▶ [EXERCISE OBJECTIVE] From the data below, return all lines holding the string "hmin".

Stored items

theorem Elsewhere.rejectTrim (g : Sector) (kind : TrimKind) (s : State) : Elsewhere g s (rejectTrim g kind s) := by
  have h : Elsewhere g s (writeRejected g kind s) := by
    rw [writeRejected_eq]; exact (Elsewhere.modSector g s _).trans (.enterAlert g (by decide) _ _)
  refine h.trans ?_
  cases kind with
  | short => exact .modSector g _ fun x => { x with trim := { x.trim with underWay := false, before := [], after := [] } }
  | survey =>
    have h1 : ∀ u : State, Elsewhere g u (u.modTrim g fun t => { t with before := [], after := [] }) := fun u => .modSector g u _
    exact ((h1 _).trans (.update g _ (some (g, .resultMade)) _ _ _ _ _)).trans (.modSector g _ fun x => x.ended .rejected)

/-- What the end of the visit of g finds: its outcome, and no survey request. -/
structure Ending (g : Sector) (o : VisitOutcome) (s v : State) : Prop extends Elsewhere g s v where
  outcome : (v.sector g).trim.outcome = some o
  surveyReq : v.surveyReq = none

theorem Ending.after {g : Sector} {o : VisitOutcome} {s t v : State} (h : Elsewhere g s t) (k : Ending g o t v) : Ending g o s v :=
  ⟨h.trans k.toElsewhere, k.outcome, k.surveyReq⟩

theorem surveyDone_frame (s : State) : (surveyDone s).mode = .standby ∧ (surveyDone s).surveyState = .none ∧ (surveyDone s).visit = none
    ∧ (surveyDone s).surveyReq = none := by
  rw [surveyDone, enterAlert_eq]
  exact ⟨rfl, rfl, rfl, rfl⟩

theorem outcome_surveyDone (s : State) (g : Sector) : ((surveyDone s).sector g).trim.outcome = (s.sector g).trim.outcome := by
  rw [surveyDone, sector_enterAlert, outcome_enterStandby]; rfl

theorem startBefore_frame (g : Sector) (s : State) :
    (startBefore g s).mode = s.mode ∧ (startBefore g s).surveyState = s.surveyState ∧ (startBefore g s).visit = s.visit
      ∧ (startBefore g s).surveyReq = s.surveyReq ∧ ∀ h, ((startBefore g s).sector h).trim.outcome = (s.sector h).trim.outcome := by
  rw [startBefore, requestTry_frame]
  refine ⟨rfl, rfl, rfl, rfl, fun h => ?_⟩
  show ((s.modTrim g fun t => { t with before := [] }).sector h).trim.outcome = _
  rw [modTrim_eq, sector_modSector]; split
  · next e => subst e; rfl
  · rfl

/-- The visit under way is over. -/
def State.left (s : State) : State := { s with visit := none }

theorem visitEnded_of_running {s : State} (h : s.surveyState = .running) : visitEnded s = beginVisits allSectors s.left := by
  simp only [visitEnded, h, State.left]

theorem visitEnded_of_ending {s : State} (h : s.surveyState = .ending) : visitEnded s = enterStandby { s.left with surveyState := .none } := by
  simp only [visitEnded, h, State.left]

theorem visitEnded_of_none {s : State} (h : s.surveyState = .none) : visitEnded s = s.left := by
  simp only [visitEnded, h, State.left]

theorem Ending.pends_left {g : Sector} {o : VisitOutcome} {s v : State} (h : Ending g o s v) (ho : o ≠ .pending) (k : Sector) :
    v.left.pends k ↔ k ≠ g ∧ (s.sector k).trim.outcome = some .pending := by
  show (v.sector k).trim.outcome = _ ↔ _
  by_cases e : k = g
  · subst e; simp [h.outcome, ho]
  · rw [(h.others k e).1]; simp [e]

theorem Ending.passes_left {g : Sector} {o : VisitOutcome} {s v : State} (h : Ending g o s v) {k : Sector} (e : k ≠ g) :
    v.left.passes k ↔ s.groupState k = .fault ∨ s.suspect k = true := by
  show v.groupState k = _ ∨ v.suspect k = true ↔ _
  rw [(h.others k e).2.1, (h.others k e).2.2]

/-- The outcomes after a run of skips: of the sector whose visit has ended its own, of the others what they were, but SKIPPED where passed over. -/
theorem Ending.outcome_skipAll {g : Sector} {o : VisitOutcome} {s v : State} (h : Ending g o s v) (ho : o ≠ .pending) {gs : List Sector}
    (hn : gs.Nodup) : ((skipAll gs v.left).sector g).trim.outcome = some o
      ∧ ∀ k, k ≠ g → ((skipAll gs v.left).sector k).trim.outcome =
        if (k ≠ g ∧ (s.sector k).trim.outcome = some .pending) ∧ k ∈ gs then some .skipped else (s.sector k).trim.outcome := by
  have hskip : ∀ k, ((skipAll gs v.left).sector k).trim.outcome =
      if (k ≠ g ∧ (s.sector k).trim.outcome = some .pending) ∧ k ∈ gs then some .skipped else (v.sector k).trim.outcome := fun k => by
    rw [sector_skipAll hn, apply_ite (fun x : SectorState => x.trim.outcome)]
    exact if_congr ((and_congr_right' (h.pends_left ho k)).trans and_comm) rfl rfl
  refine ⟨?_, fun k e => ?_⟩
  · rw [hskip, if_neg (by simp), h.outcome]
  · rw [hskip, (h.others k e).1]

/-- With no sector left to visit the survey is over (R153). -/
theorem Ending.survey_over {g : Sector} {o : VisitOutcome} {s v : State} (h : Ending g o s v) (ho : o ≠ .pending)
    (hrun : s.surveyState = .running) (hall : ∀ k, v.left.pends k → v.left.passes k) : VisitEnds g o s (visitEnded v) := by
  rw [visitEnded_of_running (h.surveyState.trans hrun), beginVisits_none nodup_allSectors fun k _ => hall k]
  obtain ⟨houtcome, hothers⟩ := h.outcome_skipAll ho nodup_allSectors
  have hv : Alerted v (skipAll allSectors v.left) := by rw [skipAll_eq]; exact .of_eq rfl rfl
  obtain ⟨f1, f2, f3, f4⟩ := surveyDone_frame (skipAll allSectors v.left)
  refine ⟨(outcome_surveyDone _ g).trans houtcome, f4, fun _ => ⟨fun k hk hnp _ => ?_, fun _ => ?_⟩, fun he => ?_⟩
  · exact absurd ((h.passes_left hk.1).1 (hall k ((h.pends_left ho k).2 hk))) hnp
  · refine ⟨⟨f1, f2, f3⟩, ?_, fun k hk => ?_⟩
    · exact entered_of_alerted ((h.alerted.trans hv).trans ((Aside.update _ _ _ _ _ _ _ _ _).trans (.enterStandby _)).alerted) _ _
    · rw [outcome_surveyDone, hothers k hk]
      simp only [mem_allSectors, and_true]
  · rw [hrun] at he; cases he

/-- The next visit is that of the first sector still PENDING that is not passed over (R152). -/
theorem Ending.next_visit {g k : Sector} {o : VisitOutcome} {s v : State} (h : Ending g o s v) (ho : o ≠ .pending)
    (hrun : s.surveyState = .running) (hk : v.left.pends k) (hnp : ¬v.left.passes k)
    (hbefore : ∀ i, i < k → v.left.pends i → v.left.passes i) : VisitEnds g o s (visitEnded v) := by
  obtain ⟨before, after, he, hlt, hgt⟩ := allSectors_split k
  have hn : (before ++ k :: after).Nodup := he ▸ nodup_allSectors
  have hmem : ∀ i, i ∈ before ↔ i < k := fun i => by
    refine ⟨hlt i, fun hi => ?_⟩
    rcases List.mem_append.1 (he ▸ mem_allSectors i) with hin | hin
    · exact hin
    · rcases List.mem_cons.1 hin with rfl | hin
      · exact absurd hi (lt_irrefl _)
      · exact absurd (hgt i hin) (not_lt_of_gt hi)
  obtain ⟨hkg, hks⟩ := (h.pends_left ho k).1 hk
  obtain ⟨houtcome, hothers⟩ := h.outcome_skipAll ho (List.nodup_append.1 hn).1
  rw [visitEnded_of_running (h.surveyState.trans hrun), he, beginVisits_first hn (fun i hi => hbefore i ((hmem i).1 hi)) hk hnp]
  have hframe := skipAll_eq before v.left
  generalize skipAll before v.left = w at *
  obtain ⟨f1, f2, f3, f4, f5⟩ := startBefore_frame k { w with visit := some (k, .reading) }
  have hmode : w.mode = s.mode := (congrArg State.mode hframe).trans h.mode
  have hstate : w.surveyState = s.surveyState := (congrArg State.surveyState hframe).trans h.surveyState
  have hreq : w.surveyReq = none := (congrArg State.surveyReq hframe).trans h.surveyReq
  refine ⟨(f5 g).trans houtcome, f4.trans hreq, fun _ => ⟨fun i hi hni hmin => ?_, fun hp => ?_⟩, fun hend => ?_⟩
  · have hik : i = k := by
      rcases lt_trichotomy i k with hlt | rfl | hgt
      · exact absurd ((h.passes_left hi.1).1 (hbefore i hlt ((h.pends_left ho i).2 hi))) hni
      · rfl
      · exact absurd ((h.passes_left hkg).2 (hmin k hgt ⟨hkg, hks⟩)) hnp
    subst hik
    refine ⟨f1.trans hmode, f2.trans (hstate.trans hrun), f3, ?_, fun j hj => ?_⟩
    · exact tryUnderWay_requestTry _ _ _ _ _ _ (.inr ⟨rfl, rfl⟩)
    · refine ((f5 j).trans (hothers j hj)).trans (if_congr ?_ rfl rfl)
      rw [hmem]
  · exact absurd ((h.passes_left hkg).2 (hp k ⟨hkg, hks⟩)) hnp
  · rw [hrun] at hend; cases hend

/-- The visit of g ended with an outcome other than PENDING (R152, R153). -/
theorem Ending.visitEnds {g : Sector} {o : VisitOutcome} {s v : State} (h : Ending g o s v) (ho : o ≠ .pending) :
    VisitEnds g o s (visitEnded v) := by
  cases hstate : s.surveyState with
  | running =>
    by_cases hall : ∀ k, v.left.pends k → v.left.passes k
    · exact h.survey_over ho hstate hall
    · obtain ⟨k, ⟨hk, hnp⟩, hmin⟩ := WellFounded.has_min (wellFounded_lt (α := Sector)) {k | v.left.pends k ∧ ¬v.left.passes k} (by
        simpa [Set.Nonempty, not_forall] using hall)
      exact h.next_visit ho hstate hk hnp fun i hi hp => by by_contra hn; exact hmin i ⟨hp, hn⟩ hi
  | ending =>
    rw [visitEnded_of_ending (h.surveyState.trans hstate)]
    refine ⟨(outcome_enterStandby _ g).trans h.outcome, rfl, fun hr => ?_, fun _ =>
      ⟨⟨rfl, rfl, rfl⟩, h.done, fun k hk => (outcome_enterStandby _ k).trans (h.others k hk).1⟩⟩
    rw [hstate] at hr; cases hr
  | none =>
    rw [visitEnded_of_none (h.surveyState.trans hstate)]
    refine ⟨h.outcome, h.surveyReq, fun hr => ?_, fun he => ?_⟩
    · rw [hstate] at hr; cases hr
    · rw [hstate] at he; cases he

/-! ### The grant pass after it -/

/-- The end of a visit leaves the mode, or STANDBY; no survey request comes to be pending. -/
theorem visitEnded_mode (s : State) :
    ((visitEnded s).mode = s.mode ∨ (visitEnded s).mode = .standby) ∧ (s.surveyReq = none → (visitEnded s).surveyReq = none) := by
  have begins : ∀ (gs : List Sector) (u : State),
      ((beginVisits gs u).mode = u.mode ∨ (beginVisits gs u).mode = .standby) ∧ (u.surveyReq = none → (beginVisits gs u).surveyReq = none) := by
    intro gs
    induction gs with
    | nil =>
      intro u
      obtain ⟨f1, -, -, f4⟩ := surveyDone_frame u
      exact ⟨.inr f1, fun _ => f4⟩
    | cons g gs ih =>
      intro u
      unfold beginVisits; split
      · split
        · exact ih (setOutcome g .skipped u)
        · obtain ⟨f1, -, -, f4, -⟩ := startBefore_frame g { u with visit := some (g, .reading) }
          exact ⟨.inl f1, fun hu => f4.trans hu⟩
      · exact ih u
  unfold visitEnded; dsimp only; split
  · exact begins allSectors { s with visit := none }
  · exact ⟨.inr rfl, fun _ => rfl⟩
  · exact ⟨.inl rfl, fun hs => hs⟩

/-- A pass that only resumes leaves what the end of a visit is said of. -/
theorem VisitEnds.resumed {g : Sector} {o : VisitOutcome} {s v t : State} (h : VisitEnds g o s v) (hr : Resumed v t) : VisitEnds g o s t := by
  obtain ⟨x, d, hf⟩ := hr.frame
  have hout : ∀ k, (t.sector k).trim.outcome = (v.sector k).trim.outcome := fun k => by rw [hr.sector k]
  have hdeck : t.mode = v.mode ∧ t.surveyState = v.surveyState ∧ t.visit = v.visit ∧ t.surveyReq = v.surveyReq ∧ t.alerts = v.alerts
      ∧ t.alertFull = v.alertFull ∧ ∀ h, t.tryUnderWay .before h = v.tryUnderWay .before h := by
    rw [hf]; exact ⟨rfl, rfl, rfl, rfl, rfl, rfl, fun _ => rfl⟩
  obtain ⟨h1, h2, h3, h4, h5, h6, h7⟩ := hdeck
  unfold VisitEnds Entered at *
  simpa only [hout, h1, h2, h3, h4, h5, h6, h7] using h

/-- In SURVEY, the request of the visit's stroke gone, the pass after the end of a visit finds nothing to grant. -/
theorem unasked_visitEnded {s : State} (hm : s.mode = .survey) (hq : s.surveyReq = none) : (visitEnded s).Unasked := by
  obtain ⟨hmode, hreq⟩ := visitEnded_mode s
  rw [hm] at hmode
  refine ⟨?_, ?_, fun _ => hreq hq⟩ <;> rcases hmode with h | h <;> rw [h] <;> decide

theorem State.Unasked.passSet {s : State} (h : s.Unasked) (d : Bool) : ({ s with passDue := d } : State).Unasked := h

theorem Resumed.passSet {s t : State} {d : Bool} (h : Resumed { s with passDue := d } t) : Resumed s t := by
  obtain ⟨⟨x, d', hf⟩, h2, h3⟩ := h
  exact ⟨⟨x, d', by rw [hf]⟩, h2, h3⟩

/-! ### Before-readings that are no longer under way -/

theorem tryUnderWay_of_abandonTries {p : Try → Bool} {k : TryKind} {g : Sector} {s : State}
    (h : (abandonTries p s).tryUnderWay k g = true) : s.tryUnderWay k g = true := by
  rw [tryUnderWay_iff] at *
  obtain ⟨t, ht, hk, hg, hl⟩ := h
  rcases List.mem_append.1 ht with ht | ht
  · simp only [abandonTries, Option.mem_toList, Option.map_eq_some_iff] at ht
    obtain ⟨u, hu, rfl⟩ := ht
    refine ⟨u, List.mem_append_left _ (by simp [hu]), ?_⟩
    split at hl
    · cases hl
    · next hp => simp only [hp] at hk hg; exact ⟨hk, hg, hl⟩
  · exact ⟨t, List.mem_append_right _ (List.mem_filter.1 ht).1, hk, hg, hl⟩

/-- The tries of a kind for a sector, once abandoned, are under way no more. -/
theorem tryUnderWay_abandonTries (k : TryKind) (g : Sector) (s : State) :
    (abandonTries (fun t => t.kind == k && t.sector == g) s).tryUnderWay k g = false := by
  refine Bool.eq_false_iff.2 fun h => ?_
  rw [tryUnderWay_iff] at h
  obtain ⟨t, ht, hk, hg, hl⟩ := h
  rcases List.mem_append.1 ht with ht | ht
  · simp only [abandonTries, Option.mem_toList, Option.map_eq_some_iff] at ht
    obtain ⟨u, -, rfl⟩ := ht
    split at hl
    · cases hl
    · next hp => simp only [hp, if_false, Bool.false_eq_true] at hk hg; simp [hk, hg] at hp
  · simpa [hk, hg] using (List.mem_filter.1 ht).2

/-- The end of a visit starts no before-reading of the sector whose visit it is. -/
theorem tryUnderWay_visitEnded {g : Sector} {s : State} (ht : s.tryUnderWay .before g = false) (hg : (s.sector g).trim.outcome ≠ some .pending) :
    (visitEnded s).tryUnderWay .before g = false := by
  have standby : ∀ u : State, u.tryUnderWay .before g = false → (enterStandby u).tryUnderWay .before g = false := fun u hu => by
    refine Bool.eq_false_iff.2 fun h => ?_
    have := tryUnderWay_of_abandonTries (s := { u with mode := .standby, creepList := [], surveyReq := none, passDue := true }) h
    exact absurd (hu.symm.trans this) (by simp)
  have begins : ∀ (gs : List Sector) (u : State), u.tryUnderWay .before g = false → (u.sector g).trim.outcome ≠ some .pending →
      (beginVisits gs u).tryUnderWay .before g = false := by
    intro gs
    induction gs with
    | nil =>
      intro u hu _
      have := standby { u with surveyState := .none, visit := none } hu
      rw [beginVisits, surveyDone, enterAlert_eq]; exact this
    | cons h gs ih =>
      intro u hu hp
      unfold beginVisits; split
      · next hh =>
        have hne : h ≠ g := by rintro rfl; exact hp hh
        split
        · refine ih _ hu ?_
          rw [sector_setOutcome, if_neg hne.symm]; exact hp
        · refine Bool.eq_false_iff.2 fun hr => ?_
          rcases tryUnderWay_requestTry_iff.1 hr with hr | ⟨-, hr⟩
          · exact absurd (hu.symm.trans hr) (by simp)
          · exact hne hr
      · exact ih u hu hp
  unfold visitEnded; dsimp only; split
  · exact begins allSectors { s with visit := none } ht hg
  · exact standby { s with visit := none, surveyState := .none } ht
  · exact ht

▶ [WRITTEN ANSWER]
  refine ⟨(f5 g).trans houtcome, f4.trans hreq, fun _ => ⟨fun i hi hni hmin => ?_, fun hp => ?_⟩, fun hend => ?_⟩
      · exact absurd ((h.passes_left hkg).2 (hmin k hgt ⟨hkg, hks⟩)) hnp
    · obtain ⟨k, ⟨hk, hnp⟩, hmin⟩ := WellFounded.has_min (wellFounded_lt (α := Sector)) {k | v.left.pends k ∧ ¬v.left.passes k} (by
      exact h.next_visit ho hstate hk hnp fun i hi hp => by by_contra hn; exact hmin i ⟨hp, hn⟩ hi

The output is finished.